Table: Selected Attack Success Rates for Multi-Turn Jailbreaks Across Models
| Framework / Model | Attack Success Rate (ASR) | Reference |
|---|---|---|
| SEMA (ensemble, AdvBench) | 80.1% (mean) | (Feng et al., 6 Feb 2026) |
| ICON (average, 8 LLMs) | 97.1% | (Lin et al., 28 Jan 2026) |
| Mastermind (GPT-5) | 60% | (Li et al., 9 Jan 2026) |
| PE-CoA (Gemini-1.5-flash) | 98.0% | (Nihal et al., 9 Oct 2025) |
| Siren (LLaMA-3-8B→Gemini) | 90% | (Zhao et al., 24 Jan 2025) |
| Echo Chamber (Gemini 2.5F) | 72.7% | (Alobaid et al., 9 Jan 2026) |
| ABC (GPT-3.5-Turbo) | 98% | (Liu et al., 5 Nov 2025) |
| CFA (GPT-4 Web API) | 90% | (Sun et al., 2024) |
6. Defensive Mechanisms and Limitations
Contemporary defenses respond through multiple mechanisms:
- Bidirectional Intention Inference (BIID): Combining forward intent prediction (user prompt) and backward retrospection (assistant output) in a plug-and-play filter, achieving ASR reductions to ≤2% while maintaining >90% utility (Tong et al., 25 Sep 2025).
- Neural barrier functions and dialogue steering: State-space controls block attack trajectories at the latent level with provable invariance guarantees, at the expense of some helpfulness degradation (Hu et al., 28 Feb 2025).
- Graph-based input filtering (G-Guard): Entity-level aggregation across turns, attention-aware augmentation retrieving matched malicious single-turn patterns, and GNN-based classification, yielding state-of-the-art detection across benchmarks (Huang et al., 9 Jul 2025).
- Dynamic context-sensitive filtering: Strategies include “pretext stripping” (evaluating final request in isolation), pattern adherence monitors, dynamic thresholding based on dialogue length or request specificity, and adversarial training on multi-turn data (Kumarappan et al., 24 Nov 2025, Nihal et al., 9 Oct 2025).
However, evidence from benchmarking and transfer studies highlights critical limitations:
- Defenses optimized for one pattern or content style (e.g., Information) often generalize poorly to others (e.g., Hypothetical, Personal), causing large gaps in practical robustness (Nihal et al., 9 Oct 2025).
- Naive context-agnostic or input-only filters—especially those relying on turn-by-turn heuristics—are systematically bypassed by structured, multi-turn attacks or converted single-turn formats exploiting “contextual blindness” (Ha et al., 6 Mar 2025).
- Family-wide correlated vulnerabilities suggest that new LLM releases should adopt cross-family and structure-aware adversarial sweeps before deployment (Yang et al., 11 Aug 2025).
7. Implications, Open Problems, and Research Directions
Extant research converges on several implications:
- Multi-turn jailbreaks present an increasingly practical and potent adversarial threat not fully addressed by single-turn or pattern-oblivious defenses.
- Structured pattern exploitation and intent-context coupling represent fundamental alignment vulnerabilities, necessitating adversarial training and real-time detection over conversation trajectories.
- Future defensive research is oriented toward multi-turn–aware monitors, structural pattern tracking, continuous latent-state oversight, and large-scale automated adversarial benchmarking.

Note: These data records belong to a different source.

-- ==== Sys2Proof/Laws/Exec.lean ====
section
/-!
SUPPORT. What a record's meaning can do, said once for all records: it answers a next state, which
either completed the record or entered the fault state.
-/

namespace Sys2Proof.Machine

/-- The record completed: STEP bookkeeping, the launch and the fault registers are untouched. -/
def RecordDone (s t : State) : Prop :=
  t = { s with
    pos := t.pos, bw := t.bw, bh := t.bh, fw := t.fw, fh := t.fh, xb := t.xb, yb := t.yb,
    geomValid := t.geomValid, fb := t.fb, scratch := t.scratch, work := t.work }

/-- The record entered the fault state (R92). -/
def RecordFaulted (s t : State) : Prop :=
  t.cause ≠ .none ∧
  t = { s with
    pos := t.pos, faulted := true, cause := t.cause, lastMore := false, busy := false,
    fb := t.fb, scratch := t.scratch, work := Work.idle }

/-- What every record keeps of the spaces and the cursor. -/
structure SpacesKept (s t : State) : Prop where
  pos : PosKeeps s t
  fb_wf : s.fb.wf = true → t.fb.wf = true
  fb_below : s.fb.below s.cfg.fbBytes = true → t.fb.below s.cfg.fbBytes = true
  scratch_wf : s.scratch.wf = true → t.scratch.wf = true
  scratch_below :
    s.scratch.below s.cfg.scratchBytes = true → t.scratch.below s.cfg.scratchBytes = true

theorem SpacesKept.of_eq {s t : State} (hp : t.pos = s.pos) (hf : t.fb = s.fb)
    (hs : t.scratch = s.scratch) : SpacesKept s t :=
  ⟨fun h => by rw [hp]; exact ⟨Nat.le_refl _, h⟩, by simp [hf], by simp [hf], by simp [hs],
    by simp [hs]⟩

/-- The two frame records: FULL and DELTA are an inflate followed by a walk. -/
theorem frameRecord_spec {S : Nat → Prop} {n : Nat} {s : State} {walk : State → Res Unit}
    (hw : ∀ t, t = { s with pos := t.pos, scratch := t.scratch, work := t.work } →
      WalkSpec S t (walk t)) :
    ∃ t, ((inflate n s).bind fun _ u => walk u).outcome = .next t ∧
      (t = { s with pos := t.pos, scratch := t.scratch, fb := t.fb, work := t.work } ∨
        RecordFaulted s t) ∧
      (∀ a, ¬ S a → t.fb.read a = s.fb.read a) ∧
      (∀ a, n ≤ a → t.scratch.read a = s.scratch.read a) ∧ SpacesKept s t := by
  obtain ⟨u, hu, hk, -, -, hs, hp, hn⟩ | ⟨u, hu, hf, hs, hp, hb⟩ := inflate_spec n s
  · have hfb : u.fb = s.fb := by rw [hk]
    have hcf : u.cfg = s.cfg := by rw [hk]
    have hb := hs.2.2 _ hn
    obtain ⟨t, ht, hwk, hwf⟩ | ⟨t, ht, hwk, hwf⟩ := hw u hk
    all_goals
      have hpt : t.pos = u.pos := by first | (unfold WalkKeeps at hwk; rw [hwk]) | rw [hwk.2]
      have hst : t.scratch = u.scratch := by
        first | (unfold WalkKeeps at hwk; rw [hwk]) | rw [hwk.2]
      refine ⟨t, by simp [hu, ht, Res.outcome, Res.state], ?_, ?_, ?_, ?_⟩
    · left; unfold WalkKeeps at hwk; rw [hwk, hk]
    · exact fun a ha => by rw [hwf.1 a ha, hfb]
    · exact fun a ha => by rw [hst]; exact hs.1 a ha
    · refine ⟨?_, ?_, ?_, ?_, ?_⟩
      · unfold PosKeeps; rw [hpt]; exact hp
      · intro h; exact hwf.2.1 (by rwa [hfb])
      · intro h; have := hwf.2.2; rw [hcf, hfb] at this; exact this h
      · intro h; rw [hst]; exact hs.2.1 h
      · intro h; rw [hst]; exact hb h
    · right
      refine ⟨by rcases hwk.1 with h | h <;> simp [h], ?_⟩
      rw [hwk.2, hk]
    · exact fun a ha => by rw [hwf.1 a ha, hfb]
    · exact fun a ha => by rw [hst]; exact hs.1 a ha
    · refine ⟨?_, ?_, ?_, ?_, ?_⟩
      · unfold PosKeeps; rw [hpt]; exact hp
      · intro h; exact hwf.2.1 (by rwa [hfb])
      · intro h; have := hwf.2.2; rw [hcf, hfb] at this; exact this h
      · intro h; rw [hst]; exact hs.2.1 h
      · intro h; rw [hst]; exact hb h
  · have hfb : u.fb = s.fb := by rw [hf.2]
    refine ⟨u, by simp [hu, Res.outcome, Res.state], ?_, ?_, hs.1, ?_⟩
    · right
      refine ⟨by rcases hf.1 with h | h | h <;> simp [h], ?_⟩
      have h := hf.2
      have h' : u = { s with
        pos := u.pos, faulted := true, cause := u.cause, lastMore := false, busy := false,
        fb := s.fb, scratch := u.scratch, work := Work.idle } := h
      rw [hfb]; exact h'
    · exact fun a _ => by rw [hfb]
    · exact ⟨hp, by simp [hfb], by simp [hfb], hs.2.1, hb⟩

/-- FULL (R86), completed or faulted. -/
theorem execFull_spec (s : State) :
    ∃ t, exec .full s = .next t ∧
      (t = { s with pos := t.pos, scratch := t.scratch, fb := t.fb, work := t.work } ∨
        RecordFaulted s t) ∧
      (∀ a, (∀ p ∈ s.visited, a ≠ s.mirrorIndex p) → t.fb.read a = s.fb.read a) ∧
      (∀ a, s.fullLen ≤ a → t.scratch.read a = s.scratch.read a) ∧ SpacesKept s t := by
  obtain ⟨t, h1, h2, h3, h4, h5⟩ := frameRecord_spec (S := fun a => ∃ p ∈ s.visited, a = s.mirrorIndex p)
    (n := s.fullLen) (s := s) (walk := fun t => setPixels t.visited t) (fun t ht => by
      have hv : t.visited = s.visited := by rw [ht]; rfl
      have hm : t.mirrorIndex = s.mirrorIndex := by rw [ht]; rfl
      rw [hv]
      exact setPixels_spec _ _ fun p hp => ⟨p, hp, by rw [hm]⟩)
  exact ⟨t, h1, h2, fun a ha => h3 a (by rintro ⟨p, hp, rfl⟩; exact ha p hp rfl), h4, h5⟩

/-- DELTA (R87), completed or faulted. -/
theorem execDelta_spec (len : Half) (s : State) :
    ∃ t, exec (.delta len) s = .next t ∧
      (t = { s with pos := t.pos, scratch := t.scratch, fb := t.fb, work := t.work } ∨
        RecordFaulted s t) ∧
      (∀ a, (∀ p ∈ s.visited, a ≠ s.mirrorIndex p) → t.fb.read a = s.fb.read a) ∧
      (∀ a, len.toNat ≤ a → t.scratch.read a = s.scratch.read a) ∧ SpacesKept s t := by
  obtain ⟨t, h1, h2, h3, h4, h5⟩ := frameRecord_spec (S := fun a => ∃ p ∈ s.visited, a = s.mirrorIndex p)
    (n := len.toNat) (s := s) (walk := fun t => toggleBlocks t.blocks t) (fun t ht => by
      have hb : t.blocks = s.blocks := by rw [ht]; rfl
      have hx : t.blockPixels = s.blockPixels := by rw [ht]; rfl
      have hm : t.mirrorIndex = s.mirrorIndex := by rw [ht]; rfl
      rw [hb]
      refine toggleBlocks_spec _ _ fun b hb p hp => ⟨p, ?_, by rw [hm]⟩
      rw [hx] at hp
      exact List.mem_flatMap.mpr ⟨b, hb, hp⟩)
  exact ⟨t, h1, h2, fun a ha => h3 a (by rintro ⟨p, hp, rfl⟩; exact ha p hp rfl), h4, h5⟩

/-- Every record's meaning answers a next state, completed or faulted (R68, R92). -/
theorem exec_record {i : Instr} (hi : i.isRecord = true) (s : State) :
    ∃ t, exec i s = .next t ∧ (RecordDone s t ∨ RecordFaulted s t) ∧ SpacesKept s t := by
  have hframe : ∀ t, t = { s with pos := t.pos, scratch := t.scratch, fb := t.fb, work := t.work } →
      RecordDone s t := by
    intro t ht
    unfold RecordDone
    rw [ht]
  have hraise : ∀ c, c ≠ Cause.none → RecordFaulted s (s.raise c) := fun c hc => ⟨hc, rfl⟩
  cases i with
  | init a b c d =>
    refine ⟨_, rfl, ?_, ?_⟩
    · split_ifs
      · exact .inr (hraise _ (by decide))
      · exact .inl rfl
    · split_ifs <;> exact SpacesKept.of_eq rfl rfl rfl
  | full =>
    obtain ⟨t, h1, h2, -, -, h5⟩ := execFull_spec s
    exact ⟨t, h1, h2.imp (hframe t) id, h5⟩
  | nop => exact ⟨s, rfl, .inl rfl, SpacesKept.of_eq rfl rfl rfl⟩
  | delta len =>
    obtain ⟨t, h1, h2, -, -, h5⟩ := execDelta_spec len s
    exact ⟨t, h1, h2.imp (hframe t) id, h5⟩
  | illegal04 op => exact ⟨_, rfl, .inr (hraise _ (by decide)), SpacesKept.of_eq rfl rfl rfl⟩
  | illegal08 op => exact ⟨_, rfl, .inr (hraise _ (by decide)), SpacesKept.of_eq rfl rfl rfl⟩
  | illegal10 op => exact ⟨_, rfl, .inr (hraise _ (by decide)), SpacesKept.of_eq rfl rfl rfl⟩
  | illegal20 op => exact ⟨_, rfl, .inr (hraise _ (by decide)), SpacesKept.of_eq rfl rfl rfl⟩
  | illegal40 op => exact ⟨_, rfl, .inr (hraise _ (by decide)), SpacesKept.of_eq rfl rfl rfl⟩
  | illegal80 op => exact ⟨_, rfl, .inr (hraise _ (by decide)), SpacesKept.of_eq rfl rfl rfl⟩
  | lit b => simp [Instr.isRecord] at hi
  | run b n => simp [Instr.isRecord] at hi

end Sys2Proof.Machine
end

- Open challenges include extending methods and defenses to multimodal LLMs (MLLMs), optimizing efficiency/robustness trade-offs in attack and defense, developing holistic prompt-block analysis, and closing the transfer gap across model architectures and deployment environments (Das et al., 8 Jan 2026, Lin et al., 28 Jan 2026, Ha et al., 6 Mar 2025).
Continued advance of both attack frameworks and defense strategies in the multi-turn regime will be essential for trustworthy, robust deployment of future LLMs in open-ended conversational environments.